**Task statement**
Write out, word for word, every line in the data below from the one containing "State.nbuEnd_kept | split)" to the one containing "unfold State.unitNext", both of them included.

::::::::

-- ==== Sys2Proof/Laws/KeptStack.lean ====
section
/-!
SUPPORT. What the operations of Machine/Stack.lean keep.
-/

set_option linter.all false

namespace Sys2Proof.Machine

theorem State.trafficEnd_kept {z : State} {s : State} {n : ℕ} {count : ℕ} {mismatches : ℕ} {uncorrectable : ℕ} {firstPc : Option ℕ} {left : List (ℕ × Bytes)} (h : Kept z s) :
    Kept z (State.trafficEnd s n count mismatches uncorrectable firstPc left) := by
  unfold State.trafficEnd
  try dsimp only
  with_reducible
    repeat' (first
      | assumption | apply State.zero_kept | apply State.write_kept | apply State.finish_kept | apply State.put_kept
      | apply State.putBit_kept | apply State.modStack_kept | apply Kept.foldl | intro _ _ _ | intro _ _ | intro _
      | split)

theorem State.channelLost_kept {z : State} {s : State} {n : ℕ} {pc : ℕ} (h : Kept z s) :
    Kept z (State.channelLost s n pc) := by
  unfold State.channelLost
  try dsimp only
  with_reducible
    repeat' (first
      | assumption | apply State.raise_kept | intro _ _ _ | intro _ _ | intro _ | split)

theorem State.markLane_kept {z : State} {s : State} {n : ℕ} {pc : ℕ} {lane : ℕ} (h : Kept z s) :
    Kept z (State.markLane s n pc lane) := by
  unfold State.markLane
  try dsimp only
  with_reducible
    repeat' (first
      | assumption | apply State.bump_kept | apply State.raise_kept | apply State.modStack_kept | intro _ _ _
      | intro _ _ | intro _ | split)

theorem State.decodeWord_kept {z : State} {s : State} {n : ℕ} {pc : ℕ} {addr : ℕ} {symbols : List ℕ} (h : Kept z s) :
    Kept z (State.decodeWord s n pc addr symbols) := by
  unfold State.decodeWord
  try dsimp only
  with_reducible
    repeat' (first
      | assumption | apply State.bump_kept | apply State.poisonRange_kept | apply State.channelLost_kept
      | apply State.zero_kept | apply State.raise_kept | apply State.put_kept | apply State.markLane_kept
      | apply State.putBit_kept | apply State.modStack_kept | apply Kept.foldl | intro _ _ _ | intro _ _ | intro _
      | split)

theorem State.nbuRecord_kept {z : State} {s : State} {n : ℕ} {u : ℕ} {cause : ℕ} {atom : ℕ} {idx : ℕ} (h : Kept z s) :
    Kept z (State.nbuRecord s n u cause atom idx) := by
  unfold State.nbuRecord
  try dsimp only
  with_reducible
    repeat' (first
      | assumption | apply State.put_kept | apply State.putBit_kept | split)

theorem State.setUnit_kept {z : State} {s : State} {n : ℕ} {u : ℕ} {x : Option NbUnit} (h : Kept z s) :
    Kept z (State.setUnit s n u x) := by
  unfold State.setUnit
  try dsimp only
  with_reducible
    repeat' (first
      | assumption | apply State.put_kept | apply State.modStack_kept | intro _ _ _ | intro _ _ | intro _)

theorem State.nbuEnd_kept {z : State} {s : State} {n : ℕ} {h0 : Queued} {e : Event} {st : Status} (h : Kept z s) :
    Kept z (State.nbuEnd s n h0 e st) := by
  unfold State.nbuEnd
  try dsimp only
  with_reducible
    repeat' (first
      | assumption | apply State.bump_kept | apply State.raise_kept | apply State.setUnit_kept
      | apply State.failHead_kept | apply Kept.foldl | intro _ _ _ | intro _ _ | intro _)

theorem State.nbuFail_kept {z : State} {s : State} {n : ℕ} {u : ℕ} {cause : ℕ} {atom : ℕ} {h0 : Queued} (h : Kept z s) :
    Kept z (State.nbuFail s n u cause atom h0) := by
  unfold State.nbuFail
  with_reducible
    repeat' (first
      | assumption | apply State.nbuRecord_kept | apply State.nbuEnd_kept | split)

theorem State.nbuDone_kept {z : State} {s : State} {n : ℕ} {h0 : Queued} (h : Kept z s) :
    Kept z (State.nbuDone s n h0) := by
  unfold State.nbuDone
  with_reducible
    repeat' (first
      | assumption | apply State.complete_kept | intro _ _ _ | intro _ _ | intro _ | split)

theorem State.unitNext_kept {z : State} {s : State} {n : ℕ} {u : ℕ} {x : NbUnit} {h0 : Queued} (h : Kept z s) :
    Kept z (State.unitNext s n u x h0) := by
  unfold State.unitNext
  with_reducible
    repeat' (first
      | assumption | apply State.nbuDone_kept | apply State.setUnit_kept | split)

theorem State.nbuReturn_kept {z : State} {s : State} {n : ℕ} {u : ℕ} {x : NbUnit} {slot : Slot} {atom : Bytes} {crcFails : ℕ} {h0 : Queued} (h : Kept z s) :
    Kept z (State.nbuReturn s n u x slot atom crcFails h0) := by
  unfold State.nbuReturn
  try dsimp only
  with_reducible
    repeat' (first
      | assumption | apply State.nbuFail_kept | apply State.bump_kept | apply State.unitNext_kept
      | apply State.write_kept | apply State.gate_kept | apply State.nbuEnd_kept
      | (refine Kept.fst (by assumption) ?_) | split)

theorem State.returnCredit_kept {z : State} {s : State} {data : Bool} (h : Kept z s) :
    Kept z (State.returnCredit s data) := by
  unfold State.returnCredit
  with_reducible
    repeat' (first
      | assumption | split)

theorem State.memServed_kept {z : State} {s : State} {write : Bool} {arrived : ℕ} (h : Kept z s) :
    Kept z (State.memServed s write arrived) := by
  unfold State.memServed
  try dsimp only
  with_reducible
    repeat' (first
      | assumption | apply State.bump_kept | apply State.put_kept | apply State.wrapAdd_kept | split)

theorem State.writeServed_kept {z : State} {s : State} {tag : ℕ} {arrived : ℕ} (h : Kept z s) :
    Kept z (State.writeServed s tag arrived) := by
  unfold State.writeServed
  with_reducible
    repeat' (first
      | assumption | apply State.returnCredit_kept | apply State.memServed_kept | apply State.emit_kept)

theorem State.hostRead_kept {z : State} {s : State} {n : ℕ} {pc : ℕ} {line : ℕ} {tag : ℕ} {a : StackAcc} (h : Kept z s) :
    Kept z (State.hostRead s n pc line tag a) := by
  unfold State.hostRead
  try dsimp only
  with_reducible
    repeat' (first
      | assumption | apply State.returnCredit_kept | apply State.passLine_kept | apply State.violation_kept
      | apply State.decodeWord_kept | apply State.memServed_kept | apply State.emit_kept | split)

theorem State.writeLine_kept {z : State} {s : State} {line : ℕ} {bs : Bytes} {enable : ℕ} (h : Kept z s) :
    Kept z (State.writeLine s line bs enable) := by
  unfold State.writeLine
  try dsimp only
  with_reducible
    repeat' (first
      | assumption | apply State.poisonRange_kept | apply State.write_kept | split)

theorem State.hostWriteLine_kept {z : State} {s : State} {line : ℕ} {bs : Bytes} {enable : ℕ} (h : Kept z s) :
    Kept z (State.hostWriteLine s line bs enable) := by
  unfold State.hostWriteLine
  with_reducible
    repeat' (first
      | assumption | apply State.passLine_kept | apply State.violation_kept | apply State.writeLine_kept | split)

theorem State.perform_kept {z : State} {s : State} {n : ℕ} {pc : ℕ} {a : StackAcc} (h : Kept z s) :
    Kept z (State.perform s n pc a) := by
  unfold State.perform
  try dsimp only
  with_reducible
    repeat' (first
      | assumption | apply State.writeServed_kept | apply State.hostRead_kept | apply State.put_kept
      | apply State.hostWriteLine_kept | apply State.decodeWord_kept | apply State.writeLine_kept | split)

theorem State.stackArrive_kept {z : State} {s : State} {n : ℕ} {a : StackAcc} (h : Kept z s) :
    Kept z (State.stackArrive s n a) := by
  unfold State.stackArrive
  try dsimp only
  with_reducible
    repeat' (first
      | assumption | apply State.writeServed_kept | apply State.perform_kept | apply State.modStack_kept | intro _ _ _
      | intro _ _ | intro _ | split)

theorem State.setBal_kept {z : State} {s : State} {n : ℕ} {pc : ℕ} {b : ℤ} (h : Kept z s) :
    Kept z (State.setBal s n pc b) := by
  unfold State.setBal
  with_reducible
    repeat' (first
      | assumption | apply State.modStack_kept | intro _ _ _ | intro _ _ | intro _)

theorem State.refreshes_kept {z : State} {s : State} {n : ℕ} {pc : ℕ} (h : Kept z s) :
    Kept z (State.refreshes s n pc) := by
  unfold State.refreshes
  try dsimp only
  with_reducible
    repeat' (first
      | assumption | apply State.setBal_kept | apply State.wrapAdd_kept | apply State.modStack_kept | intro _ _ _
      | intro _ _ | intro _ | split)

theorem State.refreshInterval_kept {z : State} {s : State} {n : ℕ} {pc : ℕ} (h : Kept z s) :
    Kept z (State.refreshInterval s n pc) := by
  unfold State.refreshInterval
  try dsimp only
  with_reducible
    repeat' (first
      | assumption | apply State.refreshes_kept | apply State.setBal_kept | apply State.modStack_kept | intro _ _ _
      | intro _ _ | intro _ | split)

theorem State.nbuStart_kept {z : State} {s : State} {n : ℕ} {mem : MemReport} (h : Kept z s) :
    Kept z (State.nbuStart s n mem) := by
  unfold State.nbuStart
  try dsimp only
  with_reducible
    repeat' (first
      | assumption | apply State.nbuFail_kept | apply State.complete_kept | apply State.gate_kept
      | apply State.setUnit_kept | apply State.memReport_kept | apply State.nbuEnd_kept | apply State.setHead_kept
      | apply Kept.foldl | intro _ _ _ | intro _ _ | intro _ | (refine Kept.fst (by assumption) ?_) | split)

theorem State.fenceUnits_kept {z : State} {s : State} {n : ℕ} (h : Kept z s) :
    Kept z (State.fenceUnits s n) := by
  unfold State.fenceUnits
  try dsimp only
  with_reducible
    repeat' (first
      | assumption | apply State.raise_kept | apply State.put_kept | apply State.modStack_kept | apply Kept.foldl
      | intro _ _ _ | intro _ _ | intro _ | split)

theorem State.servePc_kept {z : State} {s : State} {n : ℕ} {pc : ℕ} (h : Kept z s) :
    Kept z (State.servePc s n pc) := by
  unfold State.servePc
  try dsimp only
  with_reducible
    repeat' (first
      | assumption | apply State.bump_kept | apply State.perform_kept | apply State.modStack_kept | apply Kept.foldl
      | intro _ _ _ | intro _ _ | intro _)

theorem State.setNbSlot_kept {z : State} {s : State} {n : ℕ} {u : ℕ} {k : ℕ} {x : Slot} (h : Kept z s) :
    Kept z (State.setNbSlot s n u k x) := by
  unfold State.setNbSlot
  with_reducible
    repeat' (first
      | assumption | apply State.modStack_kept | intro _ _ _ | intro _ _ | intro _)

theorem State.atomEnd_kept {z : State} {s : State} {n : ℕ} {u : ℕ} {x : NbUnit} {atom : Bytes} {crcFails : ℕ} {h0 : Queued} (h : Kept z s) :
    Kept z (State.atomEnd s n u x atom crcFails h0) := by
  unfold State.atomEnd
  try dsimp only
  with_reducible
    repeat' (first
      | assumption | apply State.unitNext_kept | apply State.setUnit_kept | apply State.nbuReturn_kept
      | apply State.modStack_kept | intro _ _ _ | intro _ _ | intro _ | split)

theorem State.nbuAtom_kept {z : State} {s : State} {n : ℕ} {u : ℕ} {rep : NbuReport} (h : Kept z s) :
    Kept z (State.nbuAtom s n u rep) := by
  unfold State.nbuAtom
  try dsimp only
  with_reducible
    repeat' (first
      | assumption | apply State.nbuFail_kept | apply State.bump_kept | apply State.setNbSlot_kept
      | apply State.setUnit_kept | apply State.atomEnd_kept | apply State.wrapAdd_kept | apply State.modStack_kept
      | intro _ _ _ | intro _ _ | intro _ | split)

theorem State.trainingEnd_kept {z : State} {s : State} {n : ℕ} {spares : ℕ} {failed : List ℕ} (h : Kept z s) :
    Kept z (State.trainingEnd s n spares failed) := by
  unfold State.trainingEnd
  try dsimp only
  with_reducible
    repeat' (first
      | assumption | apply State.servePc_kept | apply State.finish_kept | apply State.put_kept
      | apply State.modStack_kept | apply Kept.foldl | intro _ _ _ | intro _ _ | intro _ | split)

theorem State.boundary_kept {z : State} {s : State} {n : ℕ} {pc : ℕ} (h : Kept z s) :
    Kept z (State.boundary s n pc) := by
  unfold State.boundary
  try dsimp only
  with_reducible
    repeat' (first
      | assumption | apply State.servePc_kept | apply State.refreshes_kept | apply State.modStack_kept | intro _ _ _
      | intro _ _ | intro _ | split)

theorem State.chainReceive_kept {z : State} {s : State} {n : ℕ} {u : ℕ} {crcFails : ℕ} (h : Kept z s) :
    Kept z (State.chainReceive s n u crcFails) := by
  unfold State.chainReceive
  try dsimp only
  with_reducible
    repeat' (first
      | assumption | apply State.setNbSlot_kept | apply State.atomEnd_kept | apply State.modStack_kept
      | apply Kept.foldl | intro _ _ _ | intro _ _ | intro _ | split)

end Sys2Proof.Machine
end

::::::::

**Task result**
      | assumption | apply State.nbuRecord_kept | apply State.nbuEnd_kept | split)

theorem State.nbuDone_kept {z : State} {s : State} {n : ℕ} {h0 : Queued} (h : Kept z s) :
    Kept z (State.nbuDone s n h0) := by
  unfold State.nbuDone
  with_reducible
    repeat' (first
      | assumption | apply State.complete_kept | intro _ _ _ | intro _ _ | intro _ | split)

theorem State.unitNext_kept {z : State} {s : State} {n : ℕ} {u : ℕ} {x : NbUnit} {h0 : Queued} (h : Kept z s) :
    Kept z (State.unitNext s n u x h0) := by
  unfold State.unitNext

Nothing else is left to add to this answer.